-- ==== Sys2Proof/Machine/LinkControllers.lean ====
section
/-! DEFINITION. The Link Controllers (chapter 7): turns and frames, sleep, wake and census, upstream frames, LINKSTAT, and the end of a Screen
fetch. -/

namespace Sys2Proof.Machine

/-! ### Drops, rows and frames -/

def dropNumbers : List Nat := List.range 8

/-- The drops of a link in a state, in ascending order. -/
def Link.dropsIn (l : Link) (st : DropState) : List Nat := dropNumbers.filter fun d => (l.drop d).state == st

/-- R113: the frame of a row. -/
def rowFrame (h : RowInHand) (chars : List Byte) : DownFrame :=
  if chars = spaces 64 then .blank h.drop h.row else .row h.drop h.row chars

/-- R117: the drops in the order of the turns, from the turn pointer. -/
def Link.turnOrder (l : Link) : List Nat :=
  (dropNumbers.map fun i => (l.turn + i) % 8).filter fun d => (l.drop d).state == .present

/-- R109, R117: a round of turns: the first present drop with a dirty row is served and the turn pointer moves past it. -/
def State.takeTurn (s : State) (k : Nat) : List Nat → Option State
  | [] => none
  | d :: r =>
    match s.fetchStart k d with
    | some t => some (t.putLink k { t.link k with turn := (d + 1) % 8 })
    | none => s.takeTurn k r

/-- R117: the row in hand is about to begin: sent, or given up, and marked again when its drop is no longer PRESENT. -/
def State.beginRow (s : State) (k : Nat) (h : RowInHand) (chars : List Byte) : State :=
  let l := s.link k
  let q := s.position h.position
  if !(q.inUse && q.link == k && q.drop == h.drop) then s.putLink k { l with hand := none }
  else if (l.drop h.drop).state ≠ .present then (s.putLink k { l with hand := none }).markRow h.position h.row
  else s.putLink k { l with frame := some (rowFrame h chars) }

/-- The frame of a row is on the downstream pair. -/
def Link.rowOnPair (l : Link) : Bool :=
  match l.frame with
  | some (.row ..) => true
  | some (.blank ..) => true
  | _ => false

/-- R109, R117: an AWAKE link with no row in hand, and none on its pair, takes its next turn, whatever control frame is being sent or waits. A
whole round of turns that finds no row stops the turns. -/
def State.nextTurn (s : State) (k : Nat) : State :=
  let l := s.link k
  if l.state == .awake && l.turning && l.hand.isNone && !l.rowOnPair then
    match s.takeTurn k l.turnOrder with
    | none => s.putLink k { l with turning := false }
    | some t => t
  else s

/-- R117: on the free pair of an AWAKE link the next control frame begins, or else the row in hand once its characters are there. -/
def State.nextDownFrame (s : State) (k : Nat) : State :=
  let l := s.link k
  match l.state, l.frame, l.control, l.hand with
  | .awake, none, f :: r, _ => s.putLink k { l with frame := some f, control := r }
  | .awake, none, [], some h =>
    match h.chars with
    | none => s
    | some chars => s.beginRow k h chars
  | _, _, _, _ => s

/-- R117: a turn where one is due, and the frame that can begin. -/
def State.serveTurn (s : State) (k : Nat) : State := (s.nextTurn k).nextDownFrame k

/-- R117: what an AWAKE link does next. A row given up at its frame leaves the turn to another, whose drop has just been found PRESENT with a
position on it, so that it is not given up in its turn. -/
def State.serveLink (s : State) (k : Nat) : State := (s.serveTurn k).serveTurn k

/-- R117: the link takes turns again from the turn pointer. -/
def State.startTurns (s : State) (k : Nat) : State := (s.putLink k { s.link k with turning := true }).serveLink k

/-- R118: the link is idle. -/
def State.linkIdle (s : State) (k : Nat) : Bool :=
  let l := s.link k
  l.state == .awake && l.hand.isNone && l.frame.isNone && l.control.isEmpty
    && (l.dropsIn .present).all fun d => match s.positionOn k d with
      | some p => s.dirtyMap p == 0
      | none => true

/-! ### Wakes (R120 to R123) -/

/-- R121: a wake try begins: the link is WAKING, every drop ABSENT, and the wake signal is driven. -/
def State.startWake (s : State) (k try_ : Nat) : State :=
  let l := s.link k
  let drops := l.drops.foldl (fun t e => tset (fun _ => {}) t e.1 { e.2 with state := .absent, answered := false }) []
  s.putLink k
    { l with
      state := .waking, wakeTry := try_, retryDue := false, sleepInProgress := false, wakePending := false, idleTime := 0, sleepDue := false
      drops, control := [], driving := true, window := none }

/-- R120: an event that calls a SLEEPING link. -/
def State.callWake (s : State) (k : Nat) : State :=
  let l := s.link k
  if l.sleepInProgress then s.putLink k { l with wakePending := true } else s.startWake k 1

/-- R123: an event that calls an OFF link. -/
def State.callRetry (s : State) (k : Nat) : State := if (s.link k).retryDue then s.startWake k 1 else s

/-- R123: an in-use position names the link. -/
def State.linkNamed (s : State) (k : Nat) : Bool := s.dir.positions.any fun e => e.2.inUse && e.2.link == k

/-- R121, R123: the answer window ends. -/
def State.endWindow (s : State) (k : Nat) : State :=
  let l := s.link k
  let present := l.dropsIn .present
  if present ≠ [] then
    let s := s.putLink k
      { l with state := .awake, wakeTry := 0, idleTime := 0, sleepDue := false, turn := 0, driving := false, control := [], window := none }
    (present.foldl (fun s d => s.markDrop k d allRows) s).startTurns k
  else if l.wakeTry < 3 then s.startWake k (l.wakeTry + 1)
  else
    let s := s.putLink k { l with state := .off, wakeTry := 0, retryDue := false, driving := false, control := [], window := none }
    if s.linkNamed k then s.report .screen wakeFail k true else s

BRIEF |
Write the records out again so that each one matches the original exactly.

WRITTEN SOLUTION |
-- ==== Sys2Proof/Machine/LinkControllers.lean ====
section
/-! DEFINITION. The Link Controllers (chapter 7): turns and frames, sleep, wake and census, upstream frames, LINKSTAT, and the end of a Screen
fetch. -/

namespace Sys2Proof.Machine

/-! ### Drops, rows and frames -/

def dropNumbers : List Nat := List.range 8

/-- The drops of a link in a state, in ascending order. -/
def Link.dropsIn (l : Link) (st : DropState) : List Nat := dropNumbers.filter fun d => (l.drop d).state == st

/-- R113: the frame of a row. -/
def rowFrame (h : RowInHand) (chars : List Byte) : DownFrame :=
  if chars = spaces 64 then .blank h.drop h.row else .row h.drop h.row chars

/-- R117: the drops in the order of the turns, from the turn pointer. -/
def Link.turnOrder (l : Link) : List Nat :=
  (dropNumbers.map fun i => (l.turn + i) % 8).filter fun d => (l.drop d).state == .present

/-- R109, R117: a round of turns: the first present drop with a dirty row is served and the turn pointer moves past it. -/
def State.takeTurn (s : State) (k : Nat) : List Nat → Option State
  | [] => none
  | d :: r =>
    match s.fetchStart k d with
    | some t => some (t.putLink k { t.link k with turn := (d + 1) % 8 })
    | none => s.takeTurn k r

/-- R117: the row in hand is about to begin: sent, or given up, and marked again when its drop is no longer PRESENT. -/
def State.beginRow (s : State) (k : Nat) (h : RowInHand) (chars : List Byte) : State :=
  let l := s.link k
  let q := s.position h.position
  if !(q.inUse && q.link == k && q.drop == h.drop) then s.putLink k { l with hand := none }
  else if (l.drop h.drop).state ≠ .present then (s.putLink k { l with hand := none }).markRow h.position h.row
  else s.putLink k { l with frame := some (rowFrame h chars) }

/-- The frame of a row is on the downstream pair. -/
def Link.rowOnPair (l : Link) : Bool :=
  match l.frame with
  | some (.row ..) => true
  | some (.blank ..) => true
  | _ => false

/-- R109, R117: an AWAKE link with no row in hand, and none on its pair, takes its next turn, whatever control frame is being sent or waits. A
whole round of turns that finds no row stops the turns. -/
def State.nextTurn (s : State) (k : Nat) : State :=
  let l := s.link k
  if l.state == .awake && l.turning && l.hand.isNone && !l.rowOnPair then
    match s.takeTurn k l.turnOrder with
    | none => s.putLink k { l with turning := false }
    | some t => t
  else s

/-- R117: on the free pair of an AWAKE link the next control frame begins, or else the row in hand once its characters are there. -/
def State.nextDownFrame (s : State) (k : Nat) : State :=
  let l := s.link k
  match l.state, l.frame, l.control, l.hand with
  | .awake, none, f :: r, _ => s.putLink k { l with frame := some f, control := r }
  | .awake, none, [], some h =>
    match h.chars with
    | none => s
    | some chars => s.beginRow k h chars
  | _, _, _, _ => s

/-- R117: a turn where one is due, and the frame that can begin. -/
def State.serveTurn (s : State) (k : Nat) : State := (s.nextTurn k).nextDownFrame k

/-- R117: what an AWAKE link does next. A row given up at its frame leaves the turn to another, whose drop has just been found PRESENT with a
position on it, so that it is not given up in its turn. -/
def State.serveLink (s : State) (k : Nat) : State := (s.serveTurn k).serveTurn k

/-- R117: the link takes turns again from the turn pointer. -/
def State.startTurns (s : State) (k : Nat) : State := (s.putLink k { s.link k with turning := true }).serveLink k

/-- R118: the link is idle. -/
def State.linkIdle (s : State) (k : Nat) : Bool :=
  let l := s.link k
  l.state == .awake && l.hand.isNone && l.frame.isNone && l.control.isEmpty
    && (l.dropsIn .present).all fun d => match s.positionOn k d with
      | some p => s.dirtyMap p == 0
      | none => true

/-! ### Wakes (R120 to R123) -/

/-- R121: a wake try begins: the link is WAKING, every drop ABSENT, and the wake signal is driven. -/
def State.startWake (s : State) (k try_ : Nat) : State :=
  let l := s.link k
  let drops := l.drops.foldl (fun t e => tset (fun _ => {}) t e.1 { e.2 with state := .absent, answered := false }) []
  s.putLink k
    { l with
      state := .waking, wakeTry := try_, retryDue := false, sleepInProgress := false, wakePending := false, idleTime := 0, sleepDue := false
      drops, control := [], driving := true, window := none }

/-- R120: an event that calls a SLEEPING link. -/
def State.callWake (s : State) (k : Nat) : State :=
  let l := s.link k
  if l.sleepInProgress then s.putLink k { l with wakePending := true } else s.startWake k 1

/-- R123: an event that calls an OFF link. -/
def State.callRetry (s : State) (k : Nat) : State := if (s.link k).retryDue then s.startWake k 1 else s

/-- R123: an in-use position names the link. -/
def State.linkNamed (s : State) (k : Nat) : Bool := s.dir.positions.any fun e => e.2.inUse && e.2.link == k

/-- R121, R123: the answer window ends. -/
def State.endWindow (s : State) (k : Nat) : State :=
  let l := s.link k
  let present := l.dropsIn .present
  if present ≠ [] then
    let s := s.putLink k
      { l with state := .awake, wakeTry := 0, idleTime := 0, sleepDue := false, turn := 0, driving := false, control := [], window := none }
    (present.foldl (fun s d => s.markDrop k d allRows) s).startTurns k
  else if l.wakeTry < 3 then s.startWake k (l.wakeTry + 1)
  else
    let s := s.putLink k { l with state := .off, wakeTry := 0, retryDue := false, driving := false, control := [], window := none }
    if s.linkNamed k then s.report .screen wakeFail k true else s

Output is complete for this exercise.